Billy Talent singles chronology
| "Turn Your Back" (2008) | "Rusted from the Rain" (2009) | "Devil on My Shoulder" (2009) |

Music video
- "Rusted From The Rain" on YouTube

= Rusted from the Rain =

"Rusted from the Rain" is the first official single by Canadian rock band Billy Talent off their album Billy Talent III. It was released on May 19, 2009.
Lead singer Ben Kowalewicz has said that the song is very "tin man-esque" and evolved from an "epic Soundgarden-like riff". The lyrics are about marital breakdown, Kowalewicz told Kerrang!: "Nowadays, I'm seeing a lot of people who got married young are now getting divorced.

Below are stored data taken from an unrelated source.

-- ==== Sys2Proof/Laws/Decode.lean ====
section
/-! SUPPORT. The fields of a word as arithmetic on its unsigned value, and one lemma per instruction that
says which words decode to it: the lemmas to cite instead of unfolding `decode`. -/

namespace Sys2Proof

/-! ### Registers as fields -/

@[simp] theorem Reg.ofBits_toBits (r : Reg) : Reg.ofBits r.toBits = r := by cases r <;> rfl

@[simp] theorem Reg.index_ofBits (b : BitVec 3) : (Reg.ofBits b).index = b.toNat := by
  revert b; decide

@[simp] theorem Reg.toNat_toBits (r : Reg) : r.toBits.toNat = r.index := by cases r <;> rfl

theorem Reg.index_lt (r : Reg) : r.index < 8 := by cases r <;> decide

theorem Reg.index_injective {r q : Reg} (h : r.index = q.index) : r = q := by
  cases r <;> cases q <;> first | rfl | exact absurd h (by decide)

/-! ### Fields as arithmetic (R57) -/

theorem opcodeField_toNat (w : Word) : (opcodeField w).toNat = w.toNat / 4096 := by
  simp only [opcodeField, bits, BitVec.extractLsb_toNat, Nat.shiftRight_eq_div_pow]
  have := w.isLt
  omega

theorem drField_index (w : Word) : (drField w).index = w.toNat / 512 % 8 := by
  rw [drField, Reg.index_ofBits]
  simp [bits, BitVec.extractLsb_toNat, Nat.shiftRight_eq_div_pow]

theorem sr1Field_index (w : Word) : (sr1Field w).index = w.toNat / 64 % 8 := by
  rw [sr1Field, Reg.index_ofBits]
  simp [bits, BitVec.extractLsb_toNat, Nat.shiftRight_eq_div_pow]

theorem sr2Field_index (w : Word) : (sr2Field w).index = w.toNat % 8 := by
  rw [sr2Field, Reg.index_ofBits]
  simp [bits, BitVec.extractLsb_toNat]

theorem imm5Field_toNat (w : Word) : (imm5Field w).toNat = w.toNat % 32 := by
  simp [imm5Field, bits, BitVec.extractLsb_toNat]

theorem off9Field_toNat (w : Word) : (off9Field w).toNat = w.toNat % 512 := by
  simp [off9Field, bits, BitVec.extractLsb_toNat]

theorem trapVectorField_toNat (w : Word) : (trapVectorField w).toNat = w.toNat % 256 := by
  simp [trapVectorField, bits, BitVec.extractLsb_toNat]

theorem modeField_eq (w : Word) : modeField w = decide (w.toNat / 32 % 2 = 1) := by
  simp [modeField, BitVec.getLsbD, Nat.testBit, Nat.shiftRight_eq_div_pow]
  rw [Bool.eq_iff_iff]
  simp

/-! ### Which words decode to an instruction (R69) -/

theorem decode_eq_br {w : Word} {n z p : Bool} {o : BitVec 9} :
    decode w = .known (.br n z p o) ↔
      opcodeField w = 0x0#4 ∧ w.getLsbD 11 = n ∧ w.getLsbD 10 = z ∧ w.getLsbD 9 = p ∧
        off9Field w = o := by
  unfold decode
  split_ifs with h0 h1 h2 h3 h4 h5 h6 h7 h8 <;> simp_all

theorem decode_eq_addI {w : Word} {d a : Reg} {m : BitVec 5} :
    decode w = .known (.addI d a m) ↔
      opcodeField w = 0x1#4 ∧ modeField w = true ∧ drField w = d ∧ sr1Field w = a ∧
        imm5Field w = m := by
  unfold decode
  split_ifs with h0 h1 h2 h3 h4 h5 h6 h7 h8 <;> simp_all

theorem decode_eq_addR {w : Word} {d a b : Reg} :
    decode w = .known (.addR d a b) ↔
      opcodeField w = 0x1#4 ∧ modeField w = false ∧ drField w = d ∧ sr1Field w = a ∧
        sr2Field w = b := by
  unfold decode
  split_ifs with h0 h1 h2 h3 h4 h5 h6 h7 h8 <;> simp_all

theorem decode_eq_ld {w : Word} {d : Reg} {o : BitVec 9} :
    decode w = .known (.ld d o) ↔ opcodeField w = 0x2#4 ∧ drField w = d ∧ off9Field w = o := by
  unfold decode
  split_ifs with h0 h1 h2 h3 h4 h5 h6 h7 h8 <;> simp_all

theorem decode_eq_andI {w : Word} {d a : Reg} {m : BitVec 5} :
    decode w = .known (.andI d a m) ↔
      opcodeField w = 0x5#4 ∧ modeField w = true ∧ drField w = d ∧ sr1Field w = a ∧
        imm5Field w = m := by
  unfold decode
  split_ifs with h0 h1 h2 h3 h4 h5 h6 h7 h8 <;> simp_all

theorem decode_eq_andR {w : Word} {d a b : Reg} :
    decode w = .known (.andR d a b) ↔
      opcodeField w = 0x5#4 ∧ modeField w = false ∧ drField w = d ∧ sr1Field w = a ∧
        sr2Field w = b := by
  unfold decode
  split_ifs with h0 h1 h2 h3 h4 h5 h6 h7 h8 <;> simp_all

theorem decode_eq_notR {w : Word} {d a : Reg} :
    decode w = .known (.notR d a) ↔ opcodeField w = 0x9#4 ∧ drField w = d ∧ sr1Field w = a := by
  unfold decode
  split_ifs with h0 h1 h2 h3 h4 h5 h6 h7 h8 <;> simp_all

theorem decode_eq_trapHalt {w : Word} :
    decode w = .known .trapHalt ↔ opcodeField w = 0xF#4 ∧ trapVectorField w = 0x25#8 := by
  unfold decode
  split_ifs with h0 h1 h2 h3 h4 h5 h6 h7 h8 <;> simp_all

theorem decode_eq_trapOut {w : Word} :
    decode w = .known .trapOut ↔ opcodeField w = 0xF#4 ∧ trapVectorField w = 0x21#8 := by
  unfold decode
  split_ifs with h0 h1 h2 h3 h4 h5 h6 h7 h8 <;> simp_all

/-- The words no instruction has (R66). -/
theorem decode_eq_unknown {w : Word} :
    (∃ why, decode w = .unknown why) ↔
      (opcodeField w = 0xF#4 ∧ trapVectorField w ≠ 0x25#8 ∧ trapVectorField w ≠ 0x21#8) ∨
      (opcodeField w ≠ 0x0#4 ∧ opcodeField w ≠ 0x1#4 ∧ opcodeField w ≠ 0x2#4 ∧
        opcodeField w ≠ 0x5#4 ∧ opcodeField w ≠ 0x9#4 ∧ opcodeField w ≠ 0xF#4) := by
  unfold decode
  split_ifs with h0 h1 h2 h3 h4 h5 h6 h7 h8 <;> simp_all

end Sys2Proof
end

It seems to be a new fad. Divorce is the new black." The song was nominated for Single of the Year at the 2010 Juno Awards, but lost to Michael Bublé's "Haven't Met You Yet".

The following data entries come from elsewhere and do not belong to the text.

-- ==== Sys2Proof/Laws/PerInstr.lean ====
section
/-! SUPPORT. What is said of every instruction, one lemma per constructor. Family TableRow: the encoded
word carries the mask and match of its row of opcode_table.json, and no bit the row fixes is one the
decoder ignores. -/

namespace Sys2Proof.Laws.TableRow

/-- The encoding of `i` meets its row's mask and match, and the row fixes no ignored bit. -/
def Statement (i : Instr) : Prop :=
  encode i &&& i.tableMask = i.tableMatch ∧ i.tableMask &&& i.ignoredBits = 0x0000#16

theorem addR (dr sr1 sr2 : Reg) : Statement (.addR dr sr1 sr2) := by
  refine ⟨?_, by simp [Instr.tableMask, Instr.ignoredBits]⟩
  apply BitVec.eq_of_getLsbD_eq
  intro k hk
  simp only [encode, fieldAt, Instr.tableMask, Instr.tableMatch]
  interval_cases k <;> simp

theorem addI (dr sr1 : Reg) (imm5 : BitVec 5) : Statement (.addI dr sr1 imm5) := by
  refine ⟨?_, by simp [Instr.tableMask, Instr.ignoredBits]⟩
  apply BitVec.eq_of_getLsbD_eq
  intro k hk
  simp only [encode, fieldAt, Instr.tableMask, Instr.tableMatch]
  interval_cases k <;> simp

theorem ld (dr : Reg) (off9 : BitVec 9) : Statement (.ld dr off9) := by
  refine ⟨?_, by simp [Instr.tableMask, Instr.ignoredBits]⟩
  apply BitVec.eq_of_getLsbD_eq
  intro k hk
  simp only [encode, fieldAt, Instr.tableMask, Instr.tableMatch]
  interval_cases k <;> simp

theorem andR (dr sr1 sr2 : Reg) : Statement (.andR dr sr1 sr2) := by
  refine ⟨?_, by simp [Instr.tableMask, Instr.ignoredBits]⟩
  apply BitVec.eq_of_getLsbD_eq
  intro k hk
  simp only [encode, fieldAt, Instr.tableMask, Instr.tableMatch]
  interval_cases k <;> simp

theorem andI (dr sr1 : Reg) (imm5 : BitVec 5) : Statement (.andI dr sr1 imm5) := by
  refine ⟨?_, by simp [Instr.tableMask, Instr.ignoredBits]⟩
  apply BitVec.eq_of_getLsbD_eq
  intro k hk
  simp only [encode, fieldAt, Instr.tableMask, Instr.tableMatch]
  interval_cases k <;> simp

theorem notR (dr sr1 : Reg) : Statement (.notR dr sr1) := by
  refine ⟨?_, by simp [Instr.tableMask, Instr.ignoredBits]⟩
  apply BitVec.eq_of_getLsbD_eq
  intro k hk
  simp only [encode, fieldAt, Instr.tableMask, Instr.tableMatch]
  interval_cases k <;> simp

theorem br (n z p : Bool) (off9 : BitVec 9) : Statement (.br n z p off9) := by
  refine ⟨?_, by simp [Instr.tableMask, Instr.ignoredBits]⟩
  apply BitVec.eq_of_getLsbD_eq
  intro k hk
  simp only [encode, fieldAt, Instr.tableMask, Instr.tableMatch]
  interval_cases k <;> simp

theorem trapHalt : Statement .trapHalt := ⟨rfl, rfl⟩

theorem trapOut : Statement .trapOut := ⟨rfl, rfl⟩

end Sys2Proof.Laws.TableRow
end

The band's cover of John Lennon's classic song "Cold Turkey", was released on the CD single, on June 30, 2009.

== Track listing ==

=== CD single ===
1. "Rusted from the Rain" – 4:14
2. "Cold Turkey" (John Lennon cover) – 3:08

=== Maxi CD ===
1. "Rusted from the Rain" – 4:14
2. "Cold Turkey" (John Lennon cover) – 3:08
3. "Red Flag" (live at the Horseshoe Tavern) – 3:50
4. "Rusted from the Rain" (music video) – 4:14

=== US digital EP ===
Source:
1. "Rusted from the Rain" – 4:13
2. "Devil on My Shoulder" – 3:48
3. "Cold Turkey" (John Lennon cover) – 3:08
4. "Red Flag" (live at the Horseshoe Tavern) – 3:16

== Music video ==
The video was shot in April 2009 by director Wayne Isham in Los Angeles. The video pans between the band playing in a junkyard and a vagrant collecting junk and garbage in the streets. As the video progresses, it is revealed that the man collected the trash to construct a makeshift carousel for a small group of children in the neighbourhood.

== Charts ==

| Chart (2009) | Peak position |
|---|---|
| Austria (Ö3 Austria Top 40) | 19 |
| Canada Hot 100 (Billboard) | 9 |
| Canada CHR/Top 40 (Billboard) | 45 |
| Canada Rock (Billboard) | 1 |
| European Hot 100 Singles (Billboard) | 53 |
| Germany (GfK) | 14 |
| Switzerland (Schweizer Hitparade) | 53 |

=== Year-end charts ===

| Chart (2009) | Position |
|---|---|
| Canadian Hot 100 | 61 |

==Certifications==

| Region | Certification | Certified units/sales |
| Austria (IFPI Austria) | Gold | 15,000^{*} |
| Canada (Music Canada) | 5× Platinum | 400,000^{‡} |
| Germany (BVMI) | Gold | 300,000^{‡} |
| New Zealand (RMNZ) | Gold | 15,000^{‡} |
^{*} Sales figures based on certification alone. ^{‡} Sales+streaming figures based on certification alone.